12. Security Considerations

  1. Token entropy: 12-character base62 tokens = ~71 bits of entropy (~2.3 × 10²¹ possible values). Brute-force infeasible at 5 req/min rate limit.
  2. Two-layer stream protection:
    • Layer 1 (Platform App): Access code validated against database. On success, a short-lived JWT (1 hour) is issued.
    • Layer 2 (HLS Media Server): Every HLS request (manifest + segment) requires a valid JWT in the Authorization header. The raw stream URL is useless without a JWT.
  3. JWT security:
    • Algorithm: HMAC-SHA256 (symmetric, no key distribution complexity)
    • Short-lived: 1-hour expiry prevents long-term token theft
    • Path-scoped: JWT sp claim restricts access to a specific stream path, preventing one JWT from accessing another event’s content
    • Refresh-gated: JWT refresh requires the current JWT as Bearer auth (not just an access code), re-validates against the database, so revoked/expired access codes cannot obtain new JWTs. This also prevents the refresh endpoint from being used as an alternative validation endpoint.
  4. Revocation speed: Maximum 30-second delay between admin revoking a token (or deactivating an event) and the HLS server blocking requests, via the revocation cache sync which includes both individual revocations and event deactivations. JWT expiry provides a hard 1-hour backstop regardless.
  5. Admin authentication: Admin password is stored as a bcrypt hash in environment variables. Session cookies are HTTP-only, Secure, SameSite=Strict.
  6. Internal API security: The /api/revocations endpoint (called by HLS server) is protected with a shared API key (X-Internal-Api-Key header), not exposed publicly.
  7. Rate limiting: Applied to token validation endpoint (5/min per IP), playback refresh (12/hour per token code), and admin login (10/min per IP).
  8. Input sanitization: All user inputs (token codes, event fields) are validated and sanitized server-side. Token codes are alphanumeric only (reject any non-alphanumeric characters).
  9. HTTPS only: Both the Platform App and HLS Media Server must be served over HTTPS in production. HSTS headers enabled on both.
  10. CORS: Platform App API restricted to same-origin. HLS Media Server allows requests only from the Platform App’s origin.
  11. Audit logging: All token validations (success and failure), JWT issuances, JWT refreshes, session creation/release/timeout, and admin actions are logged with timestamp, IP, and action type on the Platform App. The HLS server logs all access attempts with hashed token codes (never raw codes).
  12. Safari query parameter token: When JWT is passed as __token query parameter (Safari fallback), the HLS server strips the parameter from any logged URLs and does not cache the URL with the token in it.
  13. Single-device enforcement: Each token supports only one active viewing session at a time. Session state is stored in the database (not in-memory) to survive restarts and work across horizontally scaled Platform App instances. The session timeout (SESSION_TIMEOUT_SECONDS, default: 60) balances security (preventing indefinite session locks from crashed browsers) with usability (not timing out active viewers on slow connections). The heartbeat interval (30s) is set to roughly half the timeout to provide at least one retry window before timeout. The 409 Conflict response for "token in use" does not reveal any details about the other device to prevent information leakage.

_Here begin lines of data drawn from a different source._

-- ==== Sys2Proof/Machine/Dispatch.lean ====
section
/-! DEFINITION. Dispatch (spec/40_execute_and_alu.md R83): the meaning of each instruction, one arm per row of
spec/opcode_table.json. It runs after the opcode fetch and the cycle charge, so `R[P]` points past the opcode. -/

namespace Sys2Proof.Machine

def exec (i : Instr) (s : State) : Host.Outcome State Fault Refusal :=
  match i with
  | .idl => Sys2Proof.Machine.execIdl s
  | .ldn1 => Sys2Proof.Machine.execLdn1 s
  | .ldn2 => Sys2Proof.Machine.execLdn2 s
  | .ldn3 => Sys2Proof.Machine.execLdn3 s
  | .ldn4 => Sys2Proof.Machine.execLdn4 s
  | .ldn5 => Sys2Proof.Machine.execLdn5 s
  | .ldn6 => Sys2Proof.Machine.execLdn6 s
  | .ldn7 => Sys2Proof.Machine.execLdn7 s
  | .ldn8 => Sys2Proof.Machine.execLdn8 s
  | .ldn9 => Sys2Proof.Machine.execLdn9 s
  | .ldnA => Sys2Proof.Machine.execLdnA s
  | .ldnB => Sys2Proof.Machine.execLdnB s
  | .ldnC => Sys2Proof.Machine.execLdnC s
  | .ldnD => Sys2Proof.Machine.execLdnD s
  | .ldnE => Sys2Proof.Machine.execLdnE s
  | .ldnF => Sys2Proof.Machine.execLdnF s
  | .inc0 => Sys2Proof.Machine.execInc0 s
  | .inc1 => Sys2Proof.Machine.execInc1 s
  | .inc2 => Sys2Proof.Machine.execInc2 s
  | .inc3 => Sys2Proof.Machine.execInc3 s
  | .inc4 => Sys2Proof.Machine.execInc4 s
  | .inc5 => Sys2Proof.Machine.execInc5 s
  | .inc6 => Sys2Proof.Machine.execInc6 s
  | .inc7 => Sys2Proof.Machine.execInc7 s
  | .inc8 => Sys2Proof.Machine.execInc8 s
  | .inc9 => Sys2Proof.Machine.execInc9 s
  | .incA => Sys2Proof.Machine.execIncA s
  | .incB => Sys2Proof.Machine.execIncB s
  | .incC => Sys2Proof.Machine.execIncC s
  | .incD => Sys2Proof.Machine.execIncD s
  | .incE => Sys2Proof.Machine.execIncE s
  | .incF => Sys2Proof.Machine.execIncF s
  | .dec0 => Sys2Proof.Machine.execDec0 s
  | .dec1 => Sys2Proof.Machine.execDec1 s
  | .dec2 => Sys2Proof.Machine.execDec2 s
  | .dec3 => Sys2Proof.Machine.execDec3 s
  | .dec4 => Sys2Proof.Machine.execDec4 s
  | .dec5 => Sys2Proof.Machine.execDec5 s
  | .dec6 => Sys2Proof.Machine.execDec6 s
  | .dec7 => Sys2Proof.Machine.execDec7 s
  | .dec8 => Sys2Proof.Machine.execDec8 s
  | .dec9 => Sys2Proof.Machine.execDec9 s
  | .decA => Sys2Proof.Machine.execDecA s
  | .decB => Sys2Proof.Machine.execDecB s
  | .decC => Sys2Proof.Machine.execDecC s
  | .decD => Sys2Proof.Machine.execDecD s
  | .decE => Sys2Proof.Machine.execDecE s
  | .decF => Sys2Proof.Machine.execDecF s
  | .br b => Sys2Proof.Machine.execBr b s
  | .bq b => Sys2Proof.Machine.execBq b s
  | .bz b => Sys2Proof.Machine.execBz b s
  | .bdf b => Sys2Proof.Machine.execBdf b s
  | .b1 b => Sys2Proof.Machine.execB1 b s
  | .b2 b => Sys2Proof.Machine.execB2 b s
  | .b3 b => Sys2Proof.Machine.execB3 b s
  | .b4 b => Sys2Proof.Machine.execB4 b s
  | .skp b => Sys2Proof.Machine.execSkp b s
  | .bnq b => Sys2Proof.Machine.execBnq b s
  | .bnz b => Sys2Proof.Machine.execBnz b s
  | .bnf b => Sys2Proof.Machine.execBnf b s
  | .bn1 b => Sys2Proof.Machine.execBn1 b s
  | .bn2 b => Sys2Proof.Machine.execBn2 b s
  | .bn3 b => Sys2Proof.Machine.execBn3 b s
  | .bn4 b => Sys2Proof.Machine.execBn4 b s
  | .lda0 => Sys2Proof.Machine.execLda0 s
  | .lda1 => Sys2Proof.Machine.execLda1 s
  | .lda2 => Sys2Proof.Machine.execLda2 s
  | .lda3 => Sys2Proof.Machine.execLda3 s
  | .lda4 => Sys2Proof.Machine.execLda4 s
  | .lda5 => Sys2Proof.Machine.execLda5 s
  | .lda6 => Sys2Proof.Machine.execLda6 s
  | .lda7 => Sys2Proof.Machine.execLda7 s
  | .lda8 => Sys2Proof.Machine.execLda8 s
  | .lda9 => Sys2Proof.Machine.execLda9 s
  | .ldaA => Sys2Proof.Machine.execLdaA s
  | .ldaB => Sys2Proof.Machine.execLdaB s
  | .ldaC => Sys2Proof.Machine.execLdaC s
  | .ldaD => Sys2Proof.Machine.execLdaD s
  | .ldaE => Sys2Proof.Machine.execLdaE s
  | .ldaF => Sys2Proof.Machine.execLdaF s
  | .str0 => Sys2Proof.Machine.execStr0 s
  | .str1 => Sys2Proof.Machine.execStr1 s
  | .str2 => Sys2Proof.Machine.execStr2 s
  | .str3 => Sys2Proof.Machine.execStr3 s
  | .str4 => Sys2Proof.Machine.execStr4 s
  | .str5 => Sys2Proof.Machine.execStr5 s
  | .str6 => Sys2Proof.Machine.execStr6 s
  | .str7 => Sys2Proof.Machine.execStr7 s
  | .str8 => Sys2Proof.Machine.execStr8 s
  | .str9 => Sys2Proof.Machine.execStr9 s
  | .strA => Sys2Proof.Machine.execStrA s
  | .strB => Sys2Proof.Machine.execStrB s
  | .strC => Sys2Proof.Machine.execStrC s
  | .strD => Sys2Proof.Machine.execStrD s
  | .strE => Sys2Proof.Machine.execStrE s
  | .strF => Sys2Proof.Machine.execStrF s
  | .irx => Sys2Proof.Machine.execIrx s
  | .out1 => Sys2Proof.Machine.execOut1 s
  | .out2 => Sys2Proof.Machine.execOut2 s
  | .out3 => Sys2Proof.Machine.execOut3 s
  | .out4 => Sys2Proof.Machine.execOut4 s
  | .out5 => Sys2Proof.Machine.execOut5 s
  | .out6 => Sys2Proof.Machine.execOut6 s
  | .out7 => Sys2Proof.Machine.execOut7 s
  | .x68 => Sys2Proof.Machine.execX68 s
  | .inp1 => Sys2Proof.Machine.execInp1 s
  | .inp2 => Sys2Proof.Machine.execInp2 s
  | .inp3 => Sys2Proof.Machine.execInp3 s
  | .inp4 => Sys2Proof.Machine.execInp4 s
  | .inp5 => Sys2Proof.Machine.execInp5 s
  | .inp6 => Sys2Proof.Machine.execInp6 s
  | .inp7 => Sys2Proof.Machine.execInp7 s
  | .ret => Sys2Proof.Machine.execRet s
  | .dis => Sys2Proof.Machine.execDis s
  | .ldxa => Sys2Proof.Machine.execLdxa s
  | .stxd => Sys2Proof.Machine.execStxd s
  | .adc => Sys2Proof.Machine.execAdc s
  | .sdb => Sys2Proof.Machine.execSdb s
  | .shrc => Sys2Proof.Machine.execShrc s
  | .smb => Sys2Proof.Machine.execSmb s
  | .sav => Sys2Proof.Machine.execSav s
  | .mark => Sys2Proof.Machine.execMark s
  | .req => Sys2Proof.Machine.execReq s
  | .seq => Sys2Proof.Machine.execSeq s
  | .adci b => Sys2Proof.Machine.execAdci b s
  | .sdbi b => Sys2Proof.Machine.execSdbi b s
  | .shlc => Sys2Proof.Machine.execShlc s
  | .smbi b => Sys2Proof.Machine.execSmbi b s
  | .glo0 => Sys2Proof.Machine.execGlo0 s
  | .glo1 => Sys2Proof.Machine.execGlo1 s
  | .glo2 => Sys2Proof.Machine.execGlo2 s
  | .glo3 => Sys2Proof.Machine.execGlo3 s
  | .glo4 => Sys2Proof.Machine.execGlo4 s
  | .glo5 => Sys2Proof.Machine.execGlo5 s
  | .glo6 => Sys2Proof.Machine.execGlo6 s
  | .glo7 => Sys2Proof.Machine.execGlo7 s
  | .glo8 => Sys2Proof.Machine.execGlo8 s
  | .glo9 => Sys2Proof.Machine.execGlo9 s
  | .gloA => Sys2Proof.Machine.execGloA s
  | .gloB => Sys2Proof.Machine.execGloB s
  | .gloC => Sys2Proof.Machine.execGloC s
  | .gloD => Sys2Proof.Machine.execGloD s
  | .gloE => Sys2Proof.Machine.execGloE s
  | .gloF => Sys2Proof.Machine.execGloF s
  | .ghi0 => Sys2Proof.Machine.execGhi0 s
  | .ghi1 => Sys2Proof.Machine.execGhi1 s
  | .ghi2 => Sys2Proof.Machine.execGhi2 s
  | .ghi3 => Sys2Proof.Machine.execGhi3 s
  | .ghi4 => Sys2Proof.Machine.execGhi4 s
  | .ghi5 => Sys2Proof.Machine.execGhi5 s
  | .ghi6 => Sys2Proof.Machine.execGhi6 s
  | .ghi7 => Sys2Proof.Machine.execGhi7 s
  | .ghi8 => Sys2Proof.Machine.execGhi8 s
  | .ghi9 => Sys2Proof.Machine.execGhi9 s
  | .ghiA => Sys2Proof.Machine.execGhiA s
  | .ghiB => Sys2Proof.Machine.execGhiB s
  | .ghiC => Sys2Proof.Machine.execGhiC s
  | .ghiD => Sys2Proof.Machine.execGhiD s
  | .ghiE => Sys2Proof.Machine.execGhiE s
  | .ghiF => Sys2Proof.Machine.execGhiF s
  | .plo0 => Sys2Proof.Machine.execPlo0 s
  | .plo1 => Sys2Proof.Machine.execPlo1 s
  | .plo2 => Sys2Proof.Machine.execPlo2 s
  | .plo3 => Sys2Proof.Machine.execPlo3 s
  | .plo4 => Sys2Proof.Machine.execPlo4 s
  | .plo5 => Sys2Proof.Machine.execPlo5 s
  | .plo6 => Sys2Proof.Machine.execPlo6 s
  | .plo7 => Sys2Proof.Machine.execPlo7 s
  | .plo8 => Sys2Proof.Machine.execPlo8 s
  | .plo9 => Sys2Proof.Machine.execPlo9 s
  | .ploA => Sys2Proof.Machine.execPloA s
  | .ploB => Sys2Proof.Machine.execPloB s
  | .ploC => Sys2Proof.Machine.execPloC s
  | .ploD => Sys2Proof.Machine.execPloD s
  | .ploE => Sys2Proof.Machine.execPloE s
  | .ploF => Sys2Proof.Machine.execPloF s
  | .phi0 => Sys2Proof.Machine.execPhi0 s
  | .phi1 => Sys2Proof.Machine.execPhi1 s
  | .phi2 => Sys2Proof.Machine.execPhi2 s
  | .phi3 => Sys2Proof.Machine.execPhi3 s
  | .phi4 => Sys2Proof.Machine.execPhi4 s
  | .phi5 => Sys2Proof.Machine.execPhi5 s
  | .phi6 => Sys2Proof.Machine.execPhi6 s
  | .phi7 => Sys2Proof.Machine.execPhi7 s
  | .phi8 => Sys2Proof.Machine.execPhi8 s
  | .phi9 => Sys2Proof.Machine.execPhi9 s
  | .phiA => Sys2Proof.Machine.execPhiA s
  | .phiB => Sys2Proof.Machine.execPhiB s
  | .phiC => Sys2Proof.Machine.execPhiC s
  | .phiD => Sys2Proof.Machine.execPhiD s
  | .phiE => Sys2Proof.Machine.execPhiE s
  | .phiF => Sys2Proof.Machine.execPhiF s
  | .lbr a => Sys2Proof.Machine.execLbr a s
  | .lbq a => Sys2Proof.Machine.execLbq a s
  | .lbz a => Sys2Proof.Machine.execLbz a s
  | .lbdf a => Sys2Proof.Machine.execLbdf a s
  | .nop => Sys2Proof.Machine.execNop s
  | .lsnq => Sys2Proof.Machine.execLsnq s
  | .lsnz => Sys2Proof.Machine.execLsnz s
  | .lsnf => Sys2Proof.Machine.execLsnf s
  | .lskp => Sys2Proof.Machine.execLskp s
  | .lbnq a => Sys2Proof.Machine.execLbnq a s
  | .lbnz a => Sys2Proof.Machine.execLbnz a s
  | .lbnf a => Sys2Proof.Machine.execLbnf a s
  | .lsie => Sys2Proof.Machine.execLsie s
  | .lsq => Sys2Proof.Machine.execLsq s
  | .lsz => Sys2Proof.Machine.execLsz s
  | .lsdf => Sys2Proof.Machine.execLsdf s
  | .sep0 => Sys2Proof.Machine.execSep0 s
  | .sep1 => Sys2Proof.Machine.execSep1 s
  | .sep2 => Sys2Proof.Machine.execSep2 s
  | .sep3 => Sys2Proof.Machine.execSep3 s
  | .sep4 => Sys2Proof.Machine.execSep4 s
  | .sep5 => Sys2Proof.Machine.execSep5 s
  | .sep6 => Sys2Proof.Machine.execSep6 s
  | .sep7 => Sys2Proof.Machine.execSep7 s
  | .sep8 => Sys2Proof.Machine.execSep8 s
  | .sep9 => Sys2Proof.Machine.execSep9 s
  | .sepA => Sys2Proof.Machine.execSepA s
  | .sepB => Sys2Proof.Machine.execSepB s
  | .sepC => Sys2Proof.Machine.execSepC s
  | .sepD => Sys2Proof.Machine.execSepD s
  | .sepE => Sys2Proof.Machine.execSepE s
  | .sepF => Sys2Proof.Machine.execSepF s
  | .sex0 => Sys2Proof.Machine.execSex0 s
  | .sex1 => Sys2Proof.Machine.execSex1 s
  | .sex2 => Sys2Proof.Machine.execSex2 s
  | .sex3 => Sys2Proof.Machine.execSex3 s
  | .sex4 => Sys2Proof.Machine.execSex4 s
  | .sex5 => Sys2Proof.Machine.execSex5 s
  | .sex6 => Sys2Proof.Machine.execSex6 s
  | .sex7 => Sys2Proof.Machine.execSex7 s
  | .sex8 => Sys2Proof.Machine.execSex8 s
  | .sex9 => Sys2Proof.Machine.execSex9 s
  | .sexA => Sys2Proof.Machine.execSexA s
  | .sexB => Sys2Proof.Machine.execSexB s
  | .sexC => Sys2Proof.Machine.execSexC s
  | .sexD => Sys2Proof.Machine.execSexD s
  | .sexE => Sys2Proof.Machine.execSexE s
  | .sexF => Sys2Proof.Machine.execSexF s
  | .ldx => Sys2Proof.Machine.execLdx s
  | .or => Sys2Proof.Machine.execOr s
  | .and => Sys2Proof.Machine.execAnd s
  | .xor => Sys2Proof.Machine.execXor s
  | .add => Sys2Proof.Machine.execAdd s
  | .sd => Sys2Proof.Machine.execSd s
  | .shr => Sys2Proof.Machine.execShr s
  | .sm => Sys2Proof.Machine.execSm s
  | .ldi b => Sys2Proof.Machine.execLdi b s
  | .ori b => Sys2Proof.Machine.execOri b s
  | .ani b => Sys2Proof.Machine.execAni b s
  | .xri b => Sys2Proof.Machine.execXri b s
  | .adi b => Sys2Proof.Machine.execAdi b s
  | .sdi b => Sys2Proof.Machine.execSdi b s
  | .shl => Sys2Proof.Machine.execShl s
  | .smi b => Sys2Proof.Machine.execSmi b s

end Sys2Proof.Machine
end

13. Responsive Design & Browser Compatibility

13.1 Supported Browsers

  • Chrome 90+ (Desktop & Android)
  • Firefox 90+ (Desktop & Android)
  • Safari 14+ (macOS & iOS)
  • Edge 90+ (Desktop)
  • Samsung Internet 15+

13.2 Responsive Breakpoints

Breakpoint Width Layout Behavior
Mobile Portrait < 480px Single column; player fills width; controls stacked vertically; token input full-width
Mobile Landscape 480–767px Player fills viewport; controls overlay; auto-fullscreen prompt
Tablet 768–1023px Comfortable padding; side-by-side elements where appropriate
Desktop 1024–1439px Centered content with max-width constraint
Large Desktop ≥ 1440px Same as Desktop with larger max-width

13.3 Orientation Handling

  • Portrait → Landscape: Prompt user to rotate for better viewing; optionally auto-enter fullscreen (with user gesture on mobile)
  • Landscape → Portrait: Exit fullscreen gracefully; re-layout controls for portrait
  • Orientation lock: Not enforced (respect user's device settings)

13.4 Touch & Input Support

  • Touch: Tap to play/pause, swipe on progress bar, pinch-to-zoom disabled on player
  • Keyboard: Space (play/pause), F (fullscreen), M (mute), Arrow keys (seek ±10s, volume ±10%)
  • Screen readers: ARIA labels on all controls; live region announcements for state changes

14. Design Direction

The design should evoke a premium, cinematic experience — sophisticated controls that feel professional yet approachable, with smooth animations that enhance rather than distract from the viewing experience. The token entry screen should feel like a VIP gateway: exclusive, clean, and confidence-inspiring.

14.1 Color Selection

A dark, cinema-inspired palette for the Viewer Portal; a clean, functional palette for the Admin Console.

Viewer Portal (Dark Theme)

  • Primary Color: Deep cinematic black (oklch(0.15 0 0)) — Creates professional theater atmosphere
  • Secondary Colors: Charcoal gray (oklch(0.25 0 0)) for control backgrounds, slate gray (oklch(0.35 0 0)) for hover states
  • Accent Color: Electric blue (oklch(0.65 0.19 250)) — Modern, energetic highlight for interactive elements and progress
  • Live Badge: Vibrant red (#EF4444) with pulsing animation
  • Foreground/Background Pairings:
    • Primary (Deep Black #1E1E1E): White text (#FFFFFF) — Ratio 16.2:1 ✓
    • Secondary (Charcoal #2E2E2E): White text (#FFFFFF) — Ratio 13.8:1 ✓
    • Accent (Electric Blue #3B82F6): White text (#FFFFFF) — Ratio 5.1:1 ✓

Admin Console (Light Theme)

  • Background: White (#FFFFFF) with subtle gray (#F9FAFB) section backgrounds
  • Text: Near-black (#111827) for headings, dark gray (#374151) for body
  • Accent: Same electric blue for consistency with viewer branding
  • Status colors: Green (#22C55E) for active/redeemed, amber (#F59E0B) for unused, red (#EF4444) for revoked/expired

14.2 Font Selection

  • Typographic Hierarchy:
    • Headings: Inter SemiBold / 24–32px
    • Body text: Inter Regular / 14–16px
    • Token codes: JetBrains Mono Medium / 18px / letter-spacing: 0.15em (for readability and to prevent confusion between similar characters)
    • Time Display: JetBrains Mono Medium / 14px / tabular numbers
    • Button Labels: Inter Medium / 14px
    • Error Messages: Inter Regular / 15px

14.3 Animations

  • Controls fade in/out smoothly (200–300ms ease-out)
  • Progress bar seeking has subtle spring physics
  • Fullscreen transitions are seamless
  • Hover states respond in 100ms (immediate feel)
  • Token validation: subtle loading spinner on button → success checkmark animation → smooth transition to player
  • Live badge: Pulsing red dot (CSS animation, 2s interval)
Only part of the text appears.